Henk-Jan Lebbink edited this page May 28, 2019 · 2 revisions

PCONFIG — Platform Configuration

Opcode/ Instruction Op/ En 64/32 bit Mode Support CPUID Feature Flag Description
NP 0F 01 C5 PCONFIG A V/V PCONFIG This instruction is used to execute functions for configuring platform features. EAX: Leaf function to be invoked. RBX/RCX/RDX: Leaf-specific purpose.

Instruction Operand Encoding

Op/En Tuple Operand 1 Operand 2 Operand 3 Operand 4
A NA NA NA NA NA

Description

PCONFIG allows software to configure certain platform features. PCONFIG supports multiple leaf functions, with a leaf function identified by the value in EAX. The registers RBX, RCX, and RDX have leaf-specific purposes.

Each PCONFIG leaf function applies to a specific hardware block called a PCONFIG target, and each PCONFIG target is associated with a numerical identifier. The identifiers of the PCONFIG targets supported by the CPU (which imply the supported leaf functions) are enumerated in the sub-leaves of the PCONFIG-information leaf of CPUID (EAX = 1BH). An attempt to execute an undefined leaf function results in a general-protection exception (#GP).

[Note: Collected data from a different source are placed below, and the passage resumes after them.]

/-- A loop with its service state (R134-R147; the loop word of R281). -/
structure Loop where
  /-- 3 bits | 07 R134 | OFF -/
  st : LoopSt
  /-- state that takes effect at cycle 0 of the next period | 07 R134 | none -/
  nextSt : Option LoopSt
  /-- state at cycle 0 of the running period | 07 R147 | OFF -/
  atStart : LoopSt
  /-- a disable request arrived in the running period | 07 R147 | clear -/
  disNow : Bool
  /-- 8 bits, mismatch count c | 07 R142 | 0 -/
  count : U8
  /-- 4 bits | 07 R154 | 0 -/
  cause : BitVec 4
  /-- START repeats | 07 R138 | 0 -/
  repeats : Nat
  /-- periods (slow: executions) since the last START period, saturating at 4,095 | 07 R142, 13 R281 | 0 -/
  hold : Nat
  /-- flags of the last period | 07 R154 | 0 -/
  inv : Bool
  /-- flags of the last period | 07 R154 | 0 -/
  sat : Bool
  /-- flags of the last period | 07 R154 | 0 -/
  mis : Bool
  /-- the slot ran in this period | 06 R111, R114 | clear -/
  ran : Bool
  /-- consecutive periods with SAT | 07 R143 | 0 -/
  satRun : Nat
  /-- consecutive periods with the controlled quantity VALID and below 5 A | 07 R140 | 0 -/
  offRun : Nat
  /-- periods spent in STOP | 07 R140 | 0 -/
  stopFor : Nat
  /-- zero still to be committed once after OFF | 07 R134 | clear -/
  zeroDue : Bool
  /-- SAFE ramp step substituted for STEP or SSTEP | 07 R141 | 0 -/
  rampStep : PortVal
  /-- override ramps in progress | 07 R144 | none -/
  override : List OvRamp
  /-- kept last VALID value of each input port | 06 R118 | 0 -/
  kept : List (BitVec 24)
  /-- tile and slot | 09 R188 | none -/
  place : Option (Nat × Nat)
  /-- unplaced after the loss of a tile | 09 R191 | clear -/
  unplaced : Bool
  /-- an injection runs on this loop | 07 R154 | clear -/
  inj : Bool
  /-- P0 of the loop at the end of the last period | 07 R141 | zero -/
  lastP0 : PortVal
  /-- period of the last entry into FAULT with cause 1 | 07 R145 | none -/
  faultAt : Option Nat
  /-- periods of holdoff left after an injection | 07 R153 | 0 -/
  injHold : Nat
  deriving DecidableEq, Repr, Inhabited

/-- Capture control and buffers (R132, objects 3504, 3505); both lanes capture identically. -/
structure Capture where
  /-- 8 bits, object 3504:03 | 06 R133 | 0 -/
  st : U8
  /-- period of the trigger, object 3504:09 | 06 R133 | 0 -/
  trigPeriod : U64
  /-- the capture has triggered | 06 R132 | clear -/
  triggered : Bool
  /-- 4 channels of stored REAL32 samples, oldest first | 06 R132 | empty -/
  bufs : List (List U32)
  /-- the sample each channel takes in this period | 06 R132 | none -/
  samples : List (Option U32)
  /-- previous stored value of channel 0 | 06 R133 | none -/
  prev0 : Option U32
  /-- latest value of channel 0 | 06 R133 | none -/
  last0 : Option U32
  /-- periods since the last stored sample | 06 R133 | 0 -/
  skip : Nat
  deriving DecidableEq, Repr, Inhabited

/-- Injection control and generator (R148-R153, objects 3506, 3508). -/
structure Injection where
  /-- 8 bits, object 3506:0D | 07 R154 | 0 -/
  st : U8
  /-- 8 bits, object 3506:0E | 07 R154 | 0 -/
  cause : U8
  /-- 64 bits, object 3506:0F | 07 R154 | 0 -/
  startPeriod : U64
  /-- loop, point, element, generator and parameters as taken at the arm | 07 R149 | none -/
  loop : Option LoopId
  /-- LFSR of the PRBS | 07 R150 | 0 (set at the start) -/
  lfsr : BitVec 15
  /-- periods since the start period | 07 R150 | 0 -/
  elapsed : Nat
  /-- step of the stepped sine | 07 R151 | 0 -/
  step : Nat
  /-- period within the step | 07 R151 | 0 -/
  inStep : Nat
  /-- object 3508: start period, increment, periods of each step | 07 R151 | empty -/
  log : List (U64 × U32 × U32)
  /-- generator value of this period | 07 R148 | 0 -/
  g : Int
  /-- cause that ends the injection with the running period | 07 R152 | none -/
  stopDue : Option U8
  /-- mode in which it was armed | 07 R152 | BOOT (DESIGN CHOICE, log 2) -/
  mode : Mode
  /-- its loop's reel content changed at a swap | 07 R152 | clear -/
  reelNew : Bool
  deriving DecidableEq, Repr, Inhabited

/-! ## Share engine -/

/-- Sums of the share accumulator for one bay or string (R15, R155). -/
structure ShareAcc where
  sumV : Int
  sumI : Int
  sumP : Int
  n : Nat
  /-- sums of the last completed share cycle with their number of samples: the averages are exact fractions -/
  avgV : Int
  avgI : Int
  avgP : Int
  avgN : Nat
  /-- the average was carried over (R15) -/
  stale : Bool
  deriving DecidableEq, Repr, Inhabited

/-- The results of a run that become visible at its apply period (R155). -/
structure ShareRes where
  hi : List Int
  code : List U8
  need : List Int
  iHard : List Int
  w : List Nat
  wd : List Nat
  wc : List Nat
  d : List Int
  c : List Int
  pd : List Int
  pc : List Int
  lam : U64
  cap : Int
  sh : Int
  pDem : Int
  pAux : Int
  g : Int
  bBud : Int
  flags : U16
  runs : U32
  eD : Nat
  auxSeq : Option U32
  deriving DecidableEq, Repr, Inhabited

/-- A finished run waiting for its apply periods (R155, R162). -/
structure ShareRun where
  b : Nat
  /-- what the run publishes at its apply period | 08 R155 -/
  res : ShareRes
  gb : List Int
  gs : List Int
  /-- MLIM of each module as latched, for SHARE -/
  mlim : List Nat
  /-- decreases applied, increases pending for a+2 -/
  half : Bool
  deriving DecidableEq, Repr, Inhabited

/-- The score machine of the policy reels (R167). -/
structure Policy where
  /-- 16 x 32 bits | 08 R167 | cleared before each instance -/
  s : List (BitVec 32)
  /-- flag F | 08 R167 | cleared before each instance -/
  f : Bool
  /-- outputs 0 and 1, 16 bits each | 08 R167 | 0 -/
  outs : List U16
  /-- inputs of Table 8.7 of the instance | 08 R167 | 0 (DESIGN CHOICE, log 2) -/
  inputs : List (BitVec 32)
  deriving DecidableEq, Repr, Inhabited

/-- String service of the share engine (R165, R169). -/
structure StrState where
  /-- RUN and CONT commanded | 08 R165 | clear -/
  cont : Bool
  /-- contactor reported closed in every period of the share cycle | 08 R158 | clear -/
  contAll : Bool
  /-- the same, for the last completed share cycle -/
  contCycle : Bool
  /-- 16 bits, object 31A0+s-1:14 | 08 R176 | 0xFFFF -/
  reported : U16
  /-- a report has arrived since reset | 08 R169 | clear -/
  known : Bool
  /-- RUN commanded | 08 R165 | clear -/
  run : Bool
  /-- period from which both prospective limits have been 0 | 08 R165 | none -/
  idleSince : Option Nat
  /-- integrated DC energy since the report, J x 10^6 | 08 R169 | 0 -/
  energy : Int
  /-- site time of the report, ns | 08 R176 | 0 -/
  reportAt : Nat
  /-- the string's loop was enabled for the grant in force | 08 R165 | clear -/
  funded : Bool
  /-- ns at which the contactor closed | 08 Table 8.7 | none -/
  closedAt : Option Nat
  deriving DecidableEq, Repr, Inhabited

Addresses and operands are 32 bits outside 64-bit mode (IA32_EFER.LMA = 0 || CS.L = 0) and are 64 bits in 64-bit mode (IA32_EFER.LMA = 1 && CS.L = 1). The value of CS.D has no effect on address calculation.

Table 2-2 shows the leaf encodings for PCONFIG.

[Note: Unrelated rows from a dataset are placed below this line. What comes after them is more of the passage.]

-- ==== Sys2Proof/Machine/Bfp.lean ====
section
/-! DEFINITION. Block floating point (R121-R126): exact scaled integers n * 2^x, normalisation, accumulator arithmetic. -/

namespace Sys2Proof.Machine

/-- Exponent e of a stage (R121). -/
def Stage.exp (v : Stage) : Int := v.e.toInt

/-- Element i of a stage as n * 2^x (Table 6.6). -/
def Stage.elem (v : Stage) (i : Nat) : Int × Int := ((nth v.m i).toInt, v.exp - 19)

/-- Exponent x of an accumulator (R121). -/
def Acc.exp (v : Acc) : Int := v.x.toInt

/-- Element i of an accumulator as n * 2^x (Table 6.6). -/
def Acc.elem (v : Acc) (i : Nat) : Int × Int := ((nth v.a i).toInt, v.exp - 38)

/-- A0 and A1 as cleared at a slot's start: exponent -32 (R111). -/
def Acc.cleared : Acc := { a := List.replicate 8 0, x := 96, inv := false }

/-- n fits a stage mantissa. -/
def fitsMantissa (n : Int) : Bool := decide (-524288 ≤ n ∧ n ≤ 524287)

/-- The smallest of the fuel exponents from e on for which every value n * 2^x gives a mantissa in range (R122). -/
def fitExp (vals : List Int) (x : Int) : Nat → Int → Option Int
  | 0, _ => none
  | n + 1, e =>
    if vals.all fun v => fitsMantissa (roundShift v (e - 19 - x)) then some e else fitExp vals x n (e + 1)

/-- Normalise the values vals[i] * 2^x into a stage; the second component tells whether SAT is set (R122). -/
def normalise (vals : List Int) (x : Int) (inv : Bool) : Stage × Bool :=
  match fitExp vals x 64 (-32) with
  | some e =>
    ({ m := vals.map fun v => BitVec.ofInt 20 (roundShift v (e - 19 - x)), e := BitVec.ofInt 6 e, inv := inv }, false)
  | none =>
    ({ m := vals.map fun v => BitVec.ofInt 20 (clampInt (-524288) 524287 (roundShift v (12 - x)))
       e := 31, inv := inv }, true)

/-- The smallest exponent of a list of scaled integers, 0 for an empty list. -/
def minExp : List (Int × Int) → Int
  | [] => 0
  | [p] => p.2
  | p :: ps => min p.2 (minExp ps)

/-- Normalise scaled integers brought to their smallest exponent, which loses no bit (R122). -/
def normPairs (ps : List (Int × Int)) (inv : Bool) : Stage × Bool :=
  let nz := ps.filter fun p => p.1 != 0
  let lo := minExp nz
  normalise (ps.map fun p => if p.1 = 0 then 0 else p.1 * 2 ^ (p.2 - lo).toNat) lo inv

/-- A scaled integer normalised alone, broadcast to a relay-cell value (R125). -/
def normOne (p : Int × Int) (inv : Bool) : Cell × Bool :=
  let r := normPairs [p] inv
  ({ m := nth r.1.m 0, e := r.1.e, inv := inv }, r.2)

/-- A relay cell as n * 2^x. -/
def Cell.val (c : Cell) : Int × Int := (c.m.toInt, c.e.toInt - 19)

/-- The shift of the term with the smaller exponent: 48 or more gives 0 (R123). -/
def alignDown (v : Int) (k : Int) : Int := if 48 ≤ k then 0 else roundShift v k

/-- a fits an accumulator element. -/
def fitsAcc (n : Int) : Bool := decide (-(2 ^ 47) ≤ n ∧ n ≤ 2 ^ 47 - 1)

/-- The overflow rule of R123 with fuel: shift all right by 1 while an element does not fit, saturate at x = 63. -/
def fixAcc (inv : Bool) : Nat → List Int → Int → Acc × Bool
  | 0, vals, x =>
    ({ a := vals.map fun v => BitVec.ofInt 48 (clampInt (-(2 ^ 47)) (2 ^ 47 - 1) v), x := BitVec.ofInt 7 x, inv := inv },
      true)
  | n + 1, vals, x =>
    if vals.all fitsAcc then ({ a := vals.map (BitVec.ofInt 48), x := BitVec.ofInt 7 x, inv := inv }, false)
    else if 63 ≤ x then
      ({ a := vals.map fun v => BitVec.ofInt 48 (clampInt (-(2 ^ 47)) (2 ^ 47 - 1) v), x := 63, inv := inv }, true)
    else fixAcc inv n (vals.map fun v => roundShift v 1) (x + 1)

/-- A stage as an accumulator operand: a = m * 2^19, x = e (R123). -/
def Stage.toAcc (v : Stage) : Acc :=
  { a := v.m.map fun m => BitVec.ofInt 48 (m.toInt * 2 ^ 19), x := BitVec.ofInt 7 v.exp, inv := v.inv }

/-- Two terms combined by f at the larger exponent (R123, R126). -/
def combine (f : Int → Int → Int) (p q : Acc) : Acc × Bool :=
  let x := max p.exp q.exp
  let vals := (List.range 8).map fun i =>
    f (alignDown (nth p.a i).toInt (x - p.exp)) (alignDown (nth q.a i).toInt (x - q.exp))
  fixAcc (p.inv || q.inv) 128 vals x

/-- The exact product of two stages, x = e_A + e_B (R123). -/
def product (p q : Stage) : Acc :=
  { a := (List.range 8).map fun i => BitVec.ofInt 48 ((nth p.m i).toInt * (nth q.m i).toInt)
    x := BitVec.ofInt 7 (p.exp + q.exp), inv := p.inv || q.inv }

/-- Scaled integers as an accumulator at exponent x, by the shift and rounding of R123. -/
def accAt (ps : List (Int × Int)) (x : Int) (inv : Bool) : Acc × Bool :=
  fixAcc inv 128 (ps.map fun p => alignDown p.1 (x - 38 - p.2)) x

/-- Difference of two scaled integers at full width. -/
def subExact (a b : Int × Int) : Int × Int :=
  let lo := min a.2 b.2
  (a.1 * 2 ^ (a.2 - lo).toNat - b.1 * 2 ^ (b.2 - lo).toNat, lo)

/-- Sum of two scaled integers at full width. -/
def addExact (a b : Int × Int) : Int × Int := subExact a (-b.1, b.2)

/-- The smaller and the larger of two scaled integers. -/
def minExact (a b : Int × Int) : Int × Int := if cmpExact b a = .lt then b else a
/-- The larger of two scaled integers. -/
def maxExact (a b : Int × Int) : Int × Int := if cmpExact b a = .gt then b else a

/-- The exponent at which the largest magnitude big * 2^(x-38) lies in 2^45 to 2^46 - 1, unlimited (R124). -/
def writebackExp (big : Nat) (x : Int) : Int := x + bitLen big - 46

/-- Re-expression of a Q register at write-back (R124); a rounding that carries the largest element to 2^46 takes one
more shift, so that it lies in the range the rule names. -/
def writebackAcc (q : Acc) : Acc :=
  let vals := q.a.map BitVec.toInt
  let big := vals.foldl (fun m v => max m v.natAbs) 0
  if big = 0 then { q with a := List.replicate 8 0, x := 64 }
  else
    let xt0 := writebackExp big q.exp
    let top := (vals.map fun v => (roundShift v (xt0 - q.exp)).natAbs).foldl max 0
    let xt := if 2 ^ 46 ≤ top then xt0 + 1 else xt0
    let x := max (-64) (min 63 xt)
    { a := vals.map fun v => BitVec.ofInt 48 (roundShift v (x - q.exp)), x := BitVec.ofInt 7 x, inv := q.inv }

/-- A value as a down-frame word: to nearest, ties toward plus infinity, limited to 8,388,607 in magnitude; the second
component tells whether SAT is set (R125). -/
def toWord (p : Int × Int) : BitVec 24 × Bool :=
  let v := roundShift p.1 (-p.2)
  let c := clampInt (-8388607) 8388607 v
  (BitVec.ofInt 24 c, decide (c ≠ v))

/-- A constant word broadcast to a stage (Table 6.6, R131 LDK). -/
def constStage (w : U32) : Stage :=
  (normalise (List.replicate 8 (signed 20 w.toNat)) (signed 6 (w.toNat / 2 ^ 26) - 19) false).1

/-- The REAL32 of a stage element or of an accumulator element normalised alone (R132). -/
def sampleReal (p : Int × Int) : U32 :=
  let c := (normOne p false).1
  toReal32 c.val.1 c.val.2

/-- A stage holding the value p in every port position given, zero elsewhere. -/
def PortVal.pair (v : PortVal) : Int × Int := (v.m, v.e)

/-- An integer in word units as a published value (R116). -/
def PortVal.ofInt (n : Int) : PortVal := { m := n, e := 0, inv := false }

end Sys2Proof.Machine
end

Table 2-2. PCONFIG Leaf Encodings

Leaf Encoding Description
MKTME_KEY_PROGRAM 00000000H This leaf is used to program the key and encryption mode associated with a KeyID.
RESERVED 00000001H - FFFFFFFFH Reserved for future use (#GP(0) if used).

The MKTME_KEY_PROGRAM leaf of PCONFIG pertains to the MKTME target, which has target identifier 1. It is used by software to manage the key associated with a KeyID. The leaf function is invoked by setting the leaf value of 0 in EAX and the address of MKTME_KEY_PROGRAM_STRUCT in RBX. Successful execution of the leaf clears RAX (set to zero) and ZF, CF, PF, AF, OF, and SF are cleared. In case of failure, the failure reason is indicated in RAX with ZF set to 1 and CF, PF, AF, OF, and SF are cleared. The MKTME_KEY_PROGRAM leaf uses the MKTME_KEY_PROGRAM_STRUCT in memory shown in Table 2-3.

Table 2-3. MKTME_KEY_PROGRAM_STRUCT Format

Field Offset (bytes) Size (bytes) Comments
KEYID 0 2 Key Identifier.
KEYID_CTRL 2 4 KeyID control: * Bits [7:0]: COMMAND. * Bits [23:8]: ENC_ALG. * Bits [31:24]: Reserved, must be zero.
RESERVED 6 58 Reserved, must be zero.
KEY_FIELD_1 64 64 Software supplied KeyID data key or entropy for KeyID data key.
KEY_FIELD_2 128 64 Software supplied KeyID tweak key or entropy for KeyID tweak key.

2-16 A description of each of the fields in MKTME_KEY_PROGRAM_STRUCT is provided below:

  • KEYID: Key Identifier being programmed to the MKTME engine.

  • KEYID_CTRL: The KEYID_CTRL field carries two sub-fields used by software to control the behavior of a

KeyID: Command and KeyID encryption algorithm.

The command used controls the encryption mode for a KeyID. Table 2-4 provides a summary of the commands supported.

Table 2-4. Supported Key Programming Commands

Command Encoding Description
KEYID_SET_KEY_DIRECT 0 Software uses this mode to directly program a key for use with KeyID.
KEYID_SET_KEY_RANDOM 1 CPU generates and assigns an ephemeral key for use with a KeyID. Each time the instruction is executed, the CPU generates a new key using a hardware random number generator and the keys are discarded on reset.
KEYID_CLEAR_KEY 2 Clear the (software programmed) key associated with the KeyID. On execution of this command, the KeyID gets TME behavior (encrypt with platform TME key).
KEYID_NO_ENCRYPT 3 Do not encrypt memory when this KeyID is in use.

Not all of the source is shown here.